By the end of May 2023, the national mood was exhaustion. Crisis after crisis had drained public attention. Inflation, shootings, political theater, erosion of rights—it all blurred into fatigue. That exhaustion was not incidental. It was cultivated.
Authoritarian systems thrive on overwhelming the public with stimuli. Too many crises at once create paralysis. People retreat, tune out, or choose selective focus just to survive. This diffusion of outrage is itself a political weapon. The more exhausted the public becomes, the easier it is to slip consequential changes into the background.
May 2023 offered a clear example. While headlines tracked the debt ceiling standoff, other measures advanced almost unnoticed: state rollbacks on reproductive rights, new barriers on voting, bills aimed at restricting public education. Each one significant. Each one capable of reshaping civic life. But in the haze of fatigue, their passage barely registered.

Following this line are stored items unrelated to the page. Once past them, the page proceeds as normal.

-- ==== Sys2Proof/Laws/GuardExec.lean ====
section
/-! SUPPORT. Sys2Proof/Laws/GuardExec.lean: the commands that keep the view of Sys2Proof/Laws/Guard.lean: all but COLD_RESET,
PKG_RESET_N, REFCLK_LOSS, RAIL_FAULT, REFCLK_RETURN, CLAIM, TRANSFER, DEBUG_SET, DEBUG_ENTER and SCRAP. -/
namespace Sys2Proof.Laws
open Sys2Proof Sys2Proof.Machine

theorem next_inj {a b : State} (h : (Host.Outcome.next a : Host.Outcome State Fault Refusal) = .next b) : a = b := by
  injection h

theorem guard_execPondPost (c lo hi s) {t : State} (h : execPondPost c lo hi s = .next t) : guard t = guard s := by
  obtain rfl := next_inj h
  simp only [implies_true, ↓guard_whileOn, ↓guard_postPond]

theorem guard_execTileClaim (core s) {t : State} (h : execTileClaim core s = .next t) : guard t = guard s := by
  obtain rfl := next_inj h
  simp only [implies_true, ↓guard_unlessHalted, ↓guard_tileClaim]

theorem guard_execTilePassEnd (core s) {t : State} (h : execTilePassEnd core s = .next t) : guard t = guard s := by
  obtain rfl := next_inj h
  simp only [implies_true, ↓guard_unlessHalted, ↓guard_tilePassEnd]

theorem guard_execTileRestart (core s) {t : State} (h : execTileRestart core s = .next t) : guard t = guard s := by
  obtain rfl := next_inj h
  simp only [implies_true, ↓guard_unlessHalted, ↓guard_tileRestart]

theorem guard_execPondListComplete (c s) {t : State} (h : execPondListComplete c s = .next t) : guard t = guard s := by
  obtain rfl := next_inj h
  simp only [implies_true, ↓guard_unlessHalted, ↓guard_pondComplete]

theorem guard_execListPost (c lo hi s) {t : State} (h : execListPost c lo hi s = .next t) : guard t = guard s := by
  obtain rfl := next_inj h
  simp only [implies_true, ↓guard_whileOn, ↓guard_postAttn]

theorem guard_execAttentionUnitClaim (e s) {t : State} (h : execAttentionUnitClaim e s = .next t) : guard t = guard s := by
  obtain rfl := next_inj h
  simp only [implies_true, ↓guard_unlessHalted, ↓guard_unitClaim]

theorem guard_execAttentionUnitEnd (e s) {t : State} (h : execAttentionUnitEnd e s = .next t) : guard t = guard s := by
  obtain rfl := next_inj h
  simp only [implies_true, ↓guard_unlessHalted, ↓guard_unitEnd]

theorem guard_execAttentionUnitRestart (e s) {t : State} (h : execAttentionUnitRestart e s = .next t) : guard t = guard s := by
  obtain rfl := next_inj h
  simp only [implies_true, ↓guard_unlessHalted, ↓guard_unitRestart]

theorem guard_execAttnListComplete (c s) {t : State} (h : execAttnListComplete c s = .next t) : guard t = guard s := by
  obtain rfl := next_inj h
  simp only [implies_true, ↓guard_unlessHalted, ↓guard_atnComplete]

theorem guard_execTransactionAccept (s) {t : State} (h : execTransactionAccept s = .next t) : guard t = guard s := by
  obtain rfl := next_inj h
  simp only [implies_true, ↓guard_whileOn, ↓guard_transactionAccept]

theorem guard_execTransactionTimeout (tag s) {t : State} (h : execTransactionTimeout tag s = .next t) : guard t = guard s := by
  obtain rfl := next_inj h
  simp only [implies_true, ↓guard_whileOn, ↓guard_transactionTimeout]

theorem guard_execResponseArrive (s) {t : State} (h : execResponseArrive s = .next t) : guard t = guard s := by
  obtain rfl := next_inj h
  simp only [implies_true, ↓guard_whileOn, ↓guard_responseArrive]

theorem guard_execBasinRequestArrive (s) {t : State} (h : execBasinRequestArrive s = .next t) : guard t = guard s := by
  obtain rfl := next_inj h
  refine guard_whileOn _ _ (fun s => ?_)
  try simp only
  repeat' (first | (refine (guard_foldl _ (fun s x => ?_) _ _).trans ?_) | (split <;> (try dsimp only) <;> (try (rename_i h; obtain rfl := fst_eq h)) <;> (try (rename_i h; obtain rfl := snd_eq h)))) <;> (try simp only [↓guard_updWh, ↓guard_requestArrive])

theorem guard_execBasinRequestApply (node cove s) {t : State} (h : execBasinRequestApply node cove s = .next t) : guard t = guard s := by
  obtain rfl := next_inj h
  refine guard_whileOn _ _ (fun s => ?_)
  try simp only [↓guard_upd, ↓guard_foldl, ↓guard_updWh, ↓guard_ite, ite_self, implies_true, ↓guard_whileOn, ↓guard_applyGroup]
  repeat' (first | (refine (guard_foldl _ (fun s x => ?_) _ _).trans ?_) | (split <;> (try dsimp only) <;> (try (rename_i h; obtain rfl := fst_eq h)) <;> (try (rename_i h; obtain rfl := snd_eq h)))) <;> (try simp only [↓guard_ite, ite_self, ↓guard_applyGroup])

theorem guard_execSluiceGroupSend (eg s) {t : State} (h : execSluiceGroupSend eg s = .next t) : guard t = guard s := by
  obtain rfl := next_inj h
  simp only [implies_true, ↓guard_whileOn, ↓guard_sluiceSend]

theorem guard_execGapSkip (node cove s) {t : State} (h : execGapSkip node cove s = .next t) : guard t = guard s := by
  obtain rfl := next_inj h
  simp only [implies_true, ↓guard_whileOn, ↓guard_gapSkip]

theorem guard_execArrivalCounterWrite (fn ctr lo hi s) {t : State} (h : execArrivalCounterWrite fn ctr lo hi s = .next t) : guard t = guard s := by
  obtain rfl := next_inj h
  simp only [implies_true, ↓guard_whileOn, ↓guard_ctrWrite]

theorem guard_execFerryPost (c lo hi s) {t : State} (h : execFerryPost c lo hi s = .next t) : guard t = guard s := by
  obtain rfl := next_inj h
  simp only [implies_true, ↓guard_whileOn, ↓guard_ferryPost]

theorem guard_execFerryStart (e s) {t : State} (h : execFerryStart e s = .next t) : guard t = guard s := by
  obtain rfl := next_inj h
  simp only [↓guard_ite, ite_self, implies_true, ↓guard_unlessHalted, ↓guard_ferryStart]

theorem guard_execChunkIncrement (e s) {t : State} (h : execChunkIncrement e s = .next t) : guard t = guard s := by
  obtain rfl := next_inj h
  simp only [implies_true, ↓guard_unlessHalted, ↓guard_chunkIncrement]

theorem guard_execCompletionIncrement (e s) {t : State} (h : execCompletionIncrement e s = .next t) : guard t = guard s := by
  obtain rfl := next_inj h
  simp only [implies_true, ↓guard_unlessHalted, ↓guard_completionIncrement]

theorem guard_execFerryEnd (e s) {t : State} (h : execFerryEnd e s = .next t) : guard t = guard s := by
  obtain rfl := next_inj h
  simp only [implies_true, ↓guard_unlessHalted, ↓guard_ferryFinish]

theorem guard_execFerryCancel (c lo hi s) {t : State} (h : execFerryCancel c lo hi s = .next t) : guard t = guard s := by
  obtain rfl := next_inj h
  simp only [implies_true, ↓guard_unlessHalted, ↓guard_ferryCancel]

theorem guard_execPatrolScrubRead (found s) {t : State} (h : execPatrolScrubRead found s = .next t) : guard t = guard s := by
  obtain rfl := next_inj h
  simp only [implies_true, ↓guard_whileOn, ↓guard_scrubRead]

Exhaustion also undermines solidarity. People who might otherwise mobilize together become isolated, each too consumed with their own corner of crisis to connect the dots. Fragmentation is power’s oldest ally. If the public can be made to feel that resistance is futile—or simply too tiring—the outcome is already decided.

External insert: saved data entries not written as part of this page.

/-! ### modHbm -/

@[simp] theorem modHbm_pending (s : State) (f : Hbm → Hbm) : (s.modHbm f).pending = s.pending := rfl
@[simp] theorem modHbm_fuses (s : State) (f : Hbm → Hbm) : (s.modHbm f).fuses = s.fuses := rfl
@[simp] theorem modHbm_tick (s : State) (f : Hbm → Hbm) : (s.modHbm f).tick = s.tick := rfl
@[simp] theorem modHbm_regs (s : State) (f : Hbm → Hbm) : (s.modHbm f).regs = s.regs := rfl
@[simp] theorem modHbm_ctrs (s : State) (f : Hbm → Hbm) : (s.modHbm f).ctrs = s.ctrs := rfl
@[simp] theorem modHbm_flags (s : State) (f : Hbm → Hbm) : (s.modHbm f).flags = s.flags := rfl
@[simp] theorem modHbm_draws (s : State) (f : Hbm → Hbm) : (s.modHbm f).draws = s.draws := rfl
@[simp] theorem modHbm_out (s : State) (f : Hbm → Hbm) : (s.modHbm f).out = s.out := rfl
@[simp] theorem modHbm_arbs (s : State) (f : Hbm → Hbm) : (s.modHbm f).arbs = s.arbs := rfl
@[simp] theorem modHbm_mem (s : State) (f : Hbm → Hbm) : (s.modHbm f).mem = s.mem := rfl
@[simp] theorem modHbm_hbm (s : State) (f : Hbm → Hbm) : (s.modHbm f).hbm = f s.hbm := rfl
@[simp] theorem modHbm_dtu (s : State) (f : Hbm → Hbm) : (s.modHbm f).dtu = s.dtu := rfl
@[simp] theorem modHbm_spw (s : State) (f : Hbm → Hbm) : (s.modHbm f).spw = s.spw := rfl
@[simp] theorem modHbm_objs (s : State) (f : Hbm → Hbm) : (s.modHbm f).objs = s.objs := rfl
@[simp] theorem modHbm_flt (s : State) (f : Hbm → Hbm) : (s.modHbm f).flt = s.flt := rfl
@[simp] theorem modHbm_rip (s : State) (f : Hbm → Hbm) : (s.modHbm f).rip = s.rip := rfl
@[simp] theorem modHbm_cvu (s : State) (f : Hbm → Hbm) : (s.modHbm f).cvu = s.cvu := rfl
@[simp] theorem modHbm_jvk (s : State) (f : Hbm → Hbm) : (s.modHbm f).jvk = s.jvk := rfl
@[simp] theorem modHbm_hif (s : State) (f : Hbm → Hbm) : (s.modHbm f).hif = s.hif := rfl
@[simp] theorem modHbm_ponds (s : State) (f : Hbm → Hbm) : (s.modHbm f).ponds = s.ponds := rfl
@[simp] theorem modHbm_atnLists (s : State) (f : Hbm → Hbm) : (s.modHbm f).atnLists = s.atnLists := rfl
@[simp] theorem modHbm_cores (s : State) (f : Hbm → Hbm) : (s.modHbm f).cores = s.cores := rfl
@[simp] theorem modHbm_atns (s : State) (f : Hbm → Hbm) : (s.modHbm f).atns = s.atns := rfl
@[simp] theorem modHbm_epochs (s : State) (f : Hbm → Hbm) : (s.modHbm f).epochs = s.epochs := rfl
@[simp] theorem modHbm_debug (s : State) (f : Hbm → Hbm) : (s.modHbm f).debug = s.debug := rfl
@[simp] theorem modHbm_stopped (s : State) (f : Hbm → Hbm) : (s.modHbm f).stopped = s.stopped := rfl
@[simp] theorem modHbm_pstate (s : State) (f : Hbm → Hbm) : (s.modHbm f).pstate = s.pstate := rfl
@[simp] theorem modHbm_arrival (s : State) (f : Hbm → Hbm) : (s.modHbm f).arrival = s.arrival := rfl
@[simp] theorem modHbm_streams (s : State) (f : Hbm → Hbm) : (s.modHbm f).streams = s.streams := rfl
@[simp] theorem modHbm_ready (s : State) (f : Hbm → Hbm) : (s.modHbm f).ready = s.ready := rfl
@[simp] theorem modHbm_strm (s : State) (f : Hbm → Hbm) : (s.modHbm f).strm = s.strm := rfl
@[simp] theorem modHbm_seq (s : State) (f : Hbm → Hbm) : (s.modHbm f).seq = s.seq := rfl
@[simp] theorem modHbm_shoalQ (s : State) (f : Hbm → Hbm) : (s.modHbm f).shoalQ = s.shoalQ := rfl
@[simp] theorem modHbm_routers (s : State) (f : Hbm → Hbm) : (s.modHbm f).routers = s.routers := rfl
@[simp] theorem modHbm_bsn (s : State) (f : Hbm → Hbm) : (s.modHbm f).bsn = s.bsn := rfl
@[simp] theorem modHbm_lnk (s : State) (f : Hbm → Hbm) : (s.modHbm f).lnk = s.lnk := rfl
@[simp] theorem modHbm_inl (s : State) (f : Hbm → Hbm) : (s.modHbm f).inl = s.inl := rfl
@[simp] theorem modHbm_gau (s : State) (f : Hbm → Hbm) : (s.modHbm f).gau = s.gau := rfl
@[simp] theorem modHbm_weir (s : State) (f : Hbm → Hbm) : (s.modHbm f).weir = s.weir := rfl
@[simp] theorem modHbm_wh (s : State) (f : Hbm → Hbm) : (s.modHbm f).wh = s.wh := rfl
@[simp] theorem modHbm_i3cDyn (s : State) (f : Hbm → Hbm) : (s.modHbm f).i3cDyn = s.i3cDyn := rfl

/-! ### modInl -/

@[simp] theorem modInl_pending (s : State) (f : Inl → Inl) : (s.modInl f).pending = s.pending := rfl
@[simp] theorem modInl_fuses (s : State) (f : Inl → Inl) : (s.modInl f).fuses = s.fuses := rfl
@[simp] theorem modInl_tick (s : State) (f : Inl → Inl) : (s.modInl f).tick = s.tick := rfl
@[simp] theorem modInl_regs (s : State) (f : Inl → Inl) : (s.modInl f).regs = s.regs := rfl
@[simp] theorem modInl_ctrs (s : State) (f : Inl → Inl) : (s.modInl f).ctrs = s.ctrs := rfl
@[simp] theorem modInl_flags (s : State) (f : Inl → Inl) : (s.modInl f).flags = s.flags := rfl
@[simp] theorem modInl_draws (s : State) (f : Inl → Inl) : (s.modInl f).draws = s.draws := rfl
@[simp] theorem modInl_out (s : State) (f : Inl → Inl) : (s.modInl f).out = s.out := rfl
@[simp] theorem modInl_arbs (s : State) (f : Inl → Inl) : (s.modInl f).arbs = s.arbs := rfl
@[simp] theorem modInl_mem (s : State) (f : Inl → Inl) : (s.modInl f).mem = s.mem := rfl
@[simp] theorem modInl_hbm (s : State) (f : Inl → Inl) : (s.modInl f).hbm = s.hbm := rfl
@[simp] theorem modInl_dtu (s : State) (f : Inl → Inl) : (s.modInl f).dtu = s.dtu := rfl
@[simp] theorem modInl_spw (s : State) (f : Inl → Inl) : (s.modInl f).spw = s.spw := rfl
@[simp] theorem modInl_objs (s : State) (f : Inl → Inl) : (s.modInl f).objs = s.objs := rfl
@[simp] theorem modInl_flt (s : State) (f : Inl → Inl) : (s.modInl f).flt = s.flt := rfl
@[simp] theorem modInl_rip (s : State) (f : Inl → Inl) : (s.modInl f).rip = s.rip := rfl
@[simp] theorem modInl_cvu (s : State) (f : Inl → Inl) : (s.modInl f).cvu = s.cvu := rfl
@[simp] theorem modInl_jvk (s : State) (f : Inl → Inl) : (s.modInl f).jvk = s.jvk := rfl
@[simp] theorem modInl_hif (s : State) (f : Inl → Inl) : (s.modInl f).hif = s.hif := rfl
@[simp] theorem modInl_ponds (s : State) (f : Inl → Inl) : (s.modInl f).ponds = s.ponds := rfl
@[simp] theorem modInl_atnLists (s : State) (f : Inl → Inl) : (s.modInl f).atnLists = s.atnLists := rfl
@[simp] theorem modInl_cores (s : State) (f : Inl → Inl) : (s.modInl f).cores = s.cores := rfl
@[simp] theorem modInl_atns (s : State) (f : Inl → Inl) : (s.modInl f).atns = s.atns := rfl
@[simp] theorem modInl_epochs (s : State) (f : Inl → Inl) : (s.modInl f).epochs = s.epochs := rfl
@[simp] theorem modInl_debug (s : State) (f : Inl → Inl) : (s.modInl f).debug = s.debug := rfl
@[simp] theorem modInl_stopped (s : State) (f : Inl → Inl) : (s.modInl f).stopped = s.stopped := rfl
@[simp] theorem modInl_pstate (s : State) (f : Inl → Inl) : (s.modInl f).pstate = s.pstate := rfl
@[simp] theorem modInl_arrival (s : State) (f : Inl → Inl) : (s.modInl f).arrival = s.arrival := rfl
@[simp] theorem modInl_streams (s : State) (f : Inl → Inl) : (s.modInl f).streams = s.streams := rfl
@[simp] theorem modInl_ready (s : State) (f : Inl → Inl) : (s.modInl f).ready = s.ready := rfl
@[simp] theorem modInl_strm (s : State) (f : Inl → Inl) : (s.modInl f).strm = s.strm := rfl
@[simp] theorem modInl_seq (s : State) (f : Inl → Inl) : (s.modInl f).seq = s.seq := rfl
@[simp] theorem modInl_shoalQ (s : State) (f : Inl → Inl) : (s.modInl f).shoalQ = s.shoalQ := rfl
@[simp] theorem modInl_routers (s : State) (f : Inl → Inl) : (s.modInl f).routers = s.routers := rfl
@[simp] theorem modInl_bsn (s : State) (f : Inl → Inl) : (s.modInl f).bsn = s.bsn := rfl
@[simp] theorem modInl_lnk (s : State) (f : Inl → Inl) : (s.modInl f).lnk = s.lnk := rfl
@[simp] theorem modInl_inl (s : State) (f : Inl → Inl) : (s.modInl f).inl = f s.inl := rfl
@[simp] theorem modInl_gau (s : State) (f : Inl → Inl) : (s.modInl f).gau = s.gau := rfl
@[simp] theorem modInl_weir (s : State) (f : Inl → Inl) : (s.modInl f).weir = s.weir := rfl
@[simp] theorem modInl_wh (s : State) (f : Inl → Inl) : (s.modInl f).wh = s.wh := rfl
@[simp] theorem modInl_i3cDyn (s : State) (f : Inl → Inl) : (s.modInl f).i3cDyn = s.i3cDyn := rfl

/-! ### modSeq -/

@[simp] theorem modSeq_pending (s : State) (c : Nat) (f : SeqCove → SeqCove) : (s.modSeq c f).pending = s.pending := rfl
@[simp] theorem modSeq_fuses (s : State) (c : Nat) (f : SeqCove → SeqCove) : (s.modSeq c f).fuses = s.fuses := rfl
@[simp] theorem modSeq_tick (s : State) (c : Nat) (f : SeqCove → SeqCove) : (s.modSeq c f).tick = s.tick := rfl
@[simp] theorem modSeq_regs (s : State) (c : Nat) (f : SeqCove → SeqCove) : (s.modSeq c f).regs = s.regs := rfl
@[simp] theorem modSeq_ctrs (s : State) (c : Nat) (f : SeqCove → SeqCove) : (s.modSeq c f).ctrs = s.ctrs := rfl
@[simp] theorem modSeq_flags (s : State) (c : Nat) (f : SeqCove → SeqCove) : (s.modSeq c f).flags = s.flags := rfl
@[simp] theorem modSeq_draws (s : State) (c : Nat) (f : SeqCove → SeqCove) : (s.modSeq c f).draws = s.draws := rfl
@[simp] theorem modSeq_out (s : State) (c : Nat) (f : SeqCove → SeqCove) : (s.modSeq c f).out = s.out := rfl
@[simp] theorem modSeq_arbs (s : State) (c : Nat) (f : SeqCove → SeqCove) : (s.modSeq c f).arbs = s.arbs := rfl
@[simp] theorem modSeq_mem (s : State) (c : Nat) (f : SeqCove → SeqCove) : (s.modSeq c f).mem = s.mem := rfl
@[simp] theorem modSeq_hbm (s : State) (c : Nat) (f : SeqCove → SeqCove) : (s.modSeq c f).hbm = s.hbm := rfl
@[simp] theorem modSeq_dtu (s : State) (c : Nat) (f : SeqCove → SeqCove) : (s.modSeq c f).dtu = s.dtu := rfl
@[simp] theorem modSeq_spw (s : State) (c : Nat) (f : SeqCove → SeqCove) : (s.modSeq c f).spw = s.spw := rfl
@[simp] theorem modSeq_objs (s : State) (c : Nat) (f : SeqCove → SeqCove) : (s.modSeq c f).objs = s.objs := rfl
@[simp] theorem modSeq_flt (s : State) (c : Nat) (f : SeqCove → SeqCove) : (s.modSeq c f).flt = s.flt := rfl
@[simp] theorem modSeq_rip (s : State) (c : Nat) (f : SeqCove → SeqCove) : (s.modSeq c f).rip = s.rip := rfl
@[simp] theorem modSeq_cvu (s : State) (c : Nat) (f : SeqCove → SeqCove) : (s.modSeq c f).cvu = s.cvu := rfl
@[simp] theorem modSeq_jvk (s : State) (c : Nat) (f : SeqCove → SeqCove) : (s.modSeq c f).jvk = s.jvk := rfl
@[simp] theorem modSeq_hif (s : State) (c : Nat) (f : SeqCove → SeqCove) : (s.modSeq c f).hif = s.hif := rfl
@[simp] theorem modSeq_ponds (s : State) (c : Nat) (f : SeqCove → SeqCove) : (s.modSeq c f).ponds = s.ponds := rfl
@[simp] theorem modSeq_atnLists (s : State) (c : Nat) (f : SeqCove → SeqCove) : (s.modSeq c f).atnLists = s.atnLists := rfl
@[simp] theorem modSeq_cores (s : State) (c : Nat) (f : SeqCove → SeqCove) : (s.modSeq c f).cores = s.cores := rfl
@[simp] theorem modSeq_atns (s : State) (c : Nat) (f : SeqCove → SeqCove) : (s.modSeq c f).atns = s.atns := rfl
@[simp] theorem modSeq_epochs (s : State) (c : Nat) (f : SeqCove → SeqCove) : (s.modSeq c f).epochs = s.epochs := rfl
@[simp] theorem modSeq_debug (s : State) (c : Nat) (f : SeqCove → SeqCove) : (s.modSeq c f).debug = s.debug := rfl
@[simp] theorem modSeq_stopped (s : State) (c : Nat) (f : SeqCove → SeqCove) : (s.modSeq c f).stopped = s.stopped := rfl
@[simp] theorem modSeq_pstate (s : State) (c : Nat) (f : SeqCove → SeqCove) : (s.modSeq c f).pstate = s.pstate := rfl
@[simp] theorem modSeq_arrival (s : State) (c : Nat) (f : SeqCove → SeqCove) : (s.modSeq c f).arrival = s.arrival := rfl
@[simp] theorem modSeq_streams (s : State) (c : Nat) (f : SeqCove → SeqCove) : (s.modSeq c f).streams = s.streams := rfl
@[simp] theorem modSeq_ready (s : State) (c : Nat) (f : SeqCove → SeqCove) : (s.modSeq c f).ready = s.ready := rfl
@[simp] theorem modSeq_strm (s : State) (c : Nat) (f : SeqCove → SeqCove) : (s.modSeq c f).strm = s.strm := rfl
@[simp] theorem modSeq_seq (s : State) (c : Nat) (f : SeqCove → SeqCove) : (s.modSeq c f).seq = vmod s.seq c f := rfl
@[simp] theorem modSeq_shoalQ (s : State) (c : Nat) (f : SeqCove → SeqCove) : (s.modSeq c f).shoalQ = s.shoalQ := rfl
@[simp] theorem modSeq_routers (s : State) (c : Nat) (f : SeqCove → SeqCove) : (s.modSeq c f).routers = s.routers := rfl
@[simp] theorem modSeq_bsn (s : State) (c : Nat) (f : SeqCove → SeqCove) : (s.modSeq c f).bsn = s.bsn := rfl
@[simp] theorem modSeq_lnk (s : State) (c : Nat) (f : SeqCove → SeqCove) : (s.modSeq c f).lnk = s.lnk := rfl
@[simp] theorem modSeq_inl (s : State) (c : Nat) (f : SeqCove → SeqCove) : (s.modSeq c f).inl = s.inl := rfl
@[simp] theorem modSeq_gau (s : State) (c : Nat) (f : SeqCove → SeqCove) : (s.modSeq c f).gau = s.gau := rfl
@[simp] theorem modSeq_weir (s : State) (c : Nat) (f : SeqCove → SeqCove) : (s.modSeq c f).weir = s.weir := rfl
@[simp] theorem modSeq_wh (s : State) (c : Nat) (f : SeqCove → SeqCove) : (s.modSeq c f).wh = s.wh := rfl
@[simp] theorem modSeq_i3cDyn (s : State) (c : Nat) (f : SeqCove → SeqCove) : (s.modSeq c f).i3cDyn = s.i3cDyn := rfl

Yet exhaustion is not destiny. Throughout history, moments of deepest fatigue have also given rise to breakthroughs. The reason is simple: when people grasp that disengagement is surrender, fatigue becomes intolerable. Action becomes the only way to reclaim agency. The test is whether society recognizes exhaustion for what it is—not a natural condition, but a manufactured strategy.
By May 2023, the question was no longer whether Americans could endure the barrage. They already had. The question was whether they would see through the strategy of exhaustion itself, and refuse to cede their future in the haze of fatigue.